Но оказалось, что наши надежды совершенно напрасны. На нас, как выяснилось позже, легла очень большая нагрузка.
Командиром летного отрада в 19-й САЭ шел Евгений Григорьевич Журавлев, мой старый приятель еще с Арктики, всеми уважаемый человек и летчик. Когда суда появились в акватории моря Космонавтов, их путь мы стали отмечать на карте флажками — всем не терпелось увидеть товарищей, получить вести из дома.
А пока они шли к «Молодежке», решили сделать благое дело — все машины, которые оставались на зимовку, полностью привести в порядок. Мы их перетаскивали с места на место, чтобы меньше заносило снегом, приходилось поднимать Ил-14, когда ветром их сажало на «хвост», ремонтировать... Этот бич преследовал нас всю зиму, ремонт затягивался на несколько дней. Поэтому и возникло желание сделать полную «ревизию» нашим Ил-14, а поскольку они были уже старенькие, изношенные, то еще и облетать после ремонтных работ, проверить летные качества и дать полную характеристику каждой. Полеты выполнять строго над аэродромом, чтобы при отказах сразу произвести посадку.
К тому времени, а шел ноябрь 1973 года, опыт таких контрольно-испытательных полетов у меня уже был. Я ими занимался и в Союзе, и здесь... Поэтому, приступив к полной «инвентаризации», решили слетать на каждом Ил-14 до практического «потолка» по высоте, пока он идет вверх и не начнет раскачиваться, а вертикальная скорость перестает вообще расти. В авиации это нормальное явление: «залез» на потолок, дальше машина «висит», выше идти не хочет.
Ил-14 не герметичный самолет, индивидуальных кислородных масок у нас тоже не было. По расчетам КБ С. В. Ильюшина новый самолет мог подниматься на 6500 метров, а поскольку наши Ил-14 были далеко уже не новыми, выше 5 — 5,5 тысячи метров они идти не хотели, вернее, не могли, поскольку давно уже потеряли первоначально заложенные в них аэродинамические качества. Но и на этих высотах в Антарктиде экипажу приходится не сладко...
Тем не менее, решили поэкспериментировать сами на себе, как на белых мышах в какой-нибудь лаборатории. Нам захотелось узнать, как ведет себя человек в условиях нехватки кислорода, пилотируя при этом самолет. Я дал указание следить друг за другом и при малейших признаках ухудшения самочувствия тут же уходить вниз, на нормальные высоты. Все мы были разными по возрасту, весу, физической подготовке, и кто его знает, какой сюрприз подкинет Антарктида в столь необычном полете...

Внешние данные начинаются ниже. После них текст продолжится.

/-- Parts that lanes, front ends, the MAC and the wake cycle may write once the ticks have passed. -/
def radioWrites : Instr → Option (List Comp)
  | .preambleDetected _ _ _ _ _ _ | .laneAssignmentEffect _ _ => some [.tally, .fe, .lanes]
  | .sfdTimeout _ _ => some [.tally, .early, .mbox, .cells, .queues, .lanes, .dec]
  | .sfdFound _ _ _ _ _ _ | .destinationAddressReceived _ _ _ _ => some [.lanes]
  | .phyHeaderEnd _ _ _ | .rxSynthCalibration _ _ _ => some [.tally, .early, .mbox, .cells, .queues, .fe, .lanes, .dec]
  | .ackOwed _ _ _ | .transmitRequest _ _ _ => some [.rnd, .tally, .early, .mbox, .cells, .orders, .queues, .fe, .lanes, .mac, .nodes, .wake]
  | .codewordReady _ _ | .codewordDecoded _ _ _ _ => some [.lanes, .dec]
  | .frameEnd _ _ _ => some [.rnd, .dirty, .tally, .early, .mbox, .cells, .orders, .queues, .fe, .lanes, .mac, .nodes, .table, .wake, .canopy]
  | .laneFault _ _ _ | .laneKat _ _ _ | .transmissionCommit _ _ => some [.tally, .early, .mbox, .cells, .queues, .fe, .lanes, .dec, .canopy]
  | .laneDomainPowerDown _ _ | .laneReturn _ _ _ => some [.tally, .early, .mbox, .cells, .queues, .fe, .lanes, .domA, .domB, .dec, .canopy]
  | .transmissionEnd _ _ _ _ => some [.tally, .early, .mbox, .cells, .orders, .queues, .fe, .lanes, .mac, .nodes, .wake]
  | .overpowerAbort _ _ _ => some [.rnd, .tally, .early, .mbox, .cells, .orders, .queues, .fe, .lanes, .dec, .mac, .nodes, .wake, .canopy]
  | .backgroundCalibration _ _ _ | .calibrationComplete _ _ _ | .feWake _ _ | .gateEntryOpen _ _ => some [.tally, .fe]
  | .feLockLost _ _ _ => some [.tally, .early, .mbox, .cells, .orders, .queues, .fe, .lanes, .dec, .mac, .nodes, .wake, .canopy]
  | .feSleep _ _ => some [.fe]
  | .backoffExpiry _ _ | .rfTestEnd _ _ => some [.tally, .early, .mbox, .cells, .orders, .queues, .fe, .mac, .nodes, .wake]
  | .sensingEnd _ _ _ _ => some [.rnd, .tally, .early, .mbox, .cells, .orders, .queues, .fe, .mac, .nodes, .wake]
  | .ackDeadline _ _ => some [.tally, .early, .mbox, .cells, .orders, .queues, .fe, .nodes, .wake, .canopy]
  | .continuationEnd _ _ => some [.mac]
  | .neighbourWindow _ _ => some [.tally, .early, .mbox, .mac, .canopy]
  | .frameSelect _ _ => some [.rnd, .tally, .early, .mbox, .cells, .orders, .queues, .fe, .nodes, .wake]
  | .gateChangeover _ _ => some [.tally, .wake]
  | .calendarSlot _ | .farListMove _ | .queueSample _ => some [.tally, .early, .mbox, .cells, .orders, .queues, .fe, .nodes, .wake]
  | .sliceMove _ _ => some [.dirty, .tally, .early, .mbox, .cells, .orders, .queues, .fe, .lanes, .dec, .mac, .nodes, .wake, .canopy]
  | _ => none

/-- Parts that time, the link layer, the cipher units, the backhaul, the node table, Canopy and Heartwood may write. -/
def restWrites : Instr → Option (List Comp)
  | .timeStep _ => some [.time, .rtc, .tally, .early, .mbox, .orders, .reasm, .fe, .lanes, .mac, .nodes, .table, .wake, .canopy, .back]
  | .incrementWrite _ _ _ => some [.time, .dirty, .tally]
  | .meridianUpdate _ _ => some (Comp.but [.lcs, .flash, .rtc, .marks, .ceilings, .almanac, .parting])
  | .ptpMeasurement _ _ => some [.rnd, .time, .dirty, .tally, .early, .mbox, .back]
  | .masterLoss _ => some [.time, .dirty, .tally, .early, .mbox]
  | .holdoverDegraded _ => some [.time, .tally, .early, .mbox]
  | .ppsInEdge _ => some [.time, .tally]
  | .rtcSecond _ => some [.rnd, .time, .rtc, .almanac, .dirty, .tally, .early, .mbox, .cells, .orders, .queues]
  | .rtcAdjust _ _ => some [.rtc, .tally]
  | .rtcOscStopped _ => some [.rtc, .tally, .early, .mbox]
  | .securityProcessing _ _ _ =>
    some [.rnd, .slots, .crypto, .ceilings, .heart, .dirty, .tally, .early, .mbox, .cells, .orders, .reasm, .queues, .mac, .nodes, .table, .canopy]
  | .joinTimeout _ _ | .shadowWalkerVisit _ | .recordUncorrectable _ _ => some [.slots, .crypto, .dirty, .tally, .nodes, .table, .canopy]
  | .reassemblyTimeout _ _ _ _ => some [.tally, .early, .mbox, .cells, .reasm, .queues]
  | .dioTrickle _ _ => some [.rnd, .crypto, .tally, .early, .mbox, .cells, .orders, .queues, .table]
  | .cipherJobPost _ _ _ _ =>
    some [.rnd, .life, .slots, .crypto, .tally, .early, .mbox, .held, .cells, .orders, .reasm, .queues, .fe, .lanes, .dec, .back]
  | .cipherJobEnd _ _ _ =>
    some [.life, .slots, .crypto, .tally, .early, .mbox, .held, .cells, .orders, .reasm, .queues, .fe, .lanes, .dec, .canopy, .back]
  | .fcCeilingWrite _ _ => some [.ceilings, .heart, .tally, .mbox]
  | .backhaulCellRequest _ _ _ | .pauseEnd _ _ | .supervisionSend _ | .linkDown _ _ | .rxOversize _ _ =>
    some [.tally, .early, .mbox, .cells, .queues, .back]
  | .backhaulFrameEnd _ _ _ => some [.time, .dirty, .tally, .early, .mbox, .cells, .orders, .queues, .back]
  | .pauseWatchdog _ _ | .pathWindow _ | .linkUp _ _ _ | .speedChangeComplete _ _ | .speedStepTimeout _ _ => some [.tally, .early, .mbox, .back]
  | .downstreamClassify _ _ _ _ => some (answering [.rnd, .slots, .crypto, .heart, .mac, .nodes, .wake])
  | .sawmillSend _ => some [.tally, .cells, .orders, .queues, .back]
  | .egressSelect _ => some [.tally, .early, .mbox, .cells, .orders, .queues, .back]
  | .loadMeasure _ _ _ _ _ | .lpiEntry _ _ => some [.back]
  | .ageingSweepVisit _ => some [.slots, .crypto, .ceilings, .heart, .dirty, .tally, .nodes, .table, .canopy]
  | .poolAudit _ _ => some [.tally, .early, .mbox, .cells, .queues]
  | .canopyRound _ _ => some [.slots, .crypto, .heart, .dirty, .tally, .cells, .orders, .queues, .fe, .lanes, .dec, .nodes, .wake, .canopy]
  | .assignmentEffect _ _ => some [.heart, .dirty, .tally, .mac, .nodes, .canopy]
  | .assignmentWithdrawal _ _ => some [.heart, .tally, .early, .mbox, .cells, .orders, .queues, .fe, .mac, .nodes, .wake, .canopy]
  | .freezeEnd _ => some [.dirty, .canopy]
  | .canopyUnwatched _ _ _ => some [.tally, .early, .mbox, .canopy]
  | .bufferClose _ => some [.heart, .dirty, .tally]
  | .homing _ => some [.heart]
  | .tallyJournal _ => some [.heart, .tally]
  | .crystalRestart _ => some [.rtc]
  | _ => none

Когда поднялись выше 4000 метров, у всех вдруг начался какой-то эмоциональный подъем, настроение на глазах улучшилось, разговорчивые стали, эйфория необычная накатила. Все полезли друг к другу с какими-то рассказами, шутками... С земли картина эта тоже выглядела не совсем обычно — самолет уходит, уходит в синь неба, превращается в серебристый крестик, который... ни с того ни с сего начинает качаться.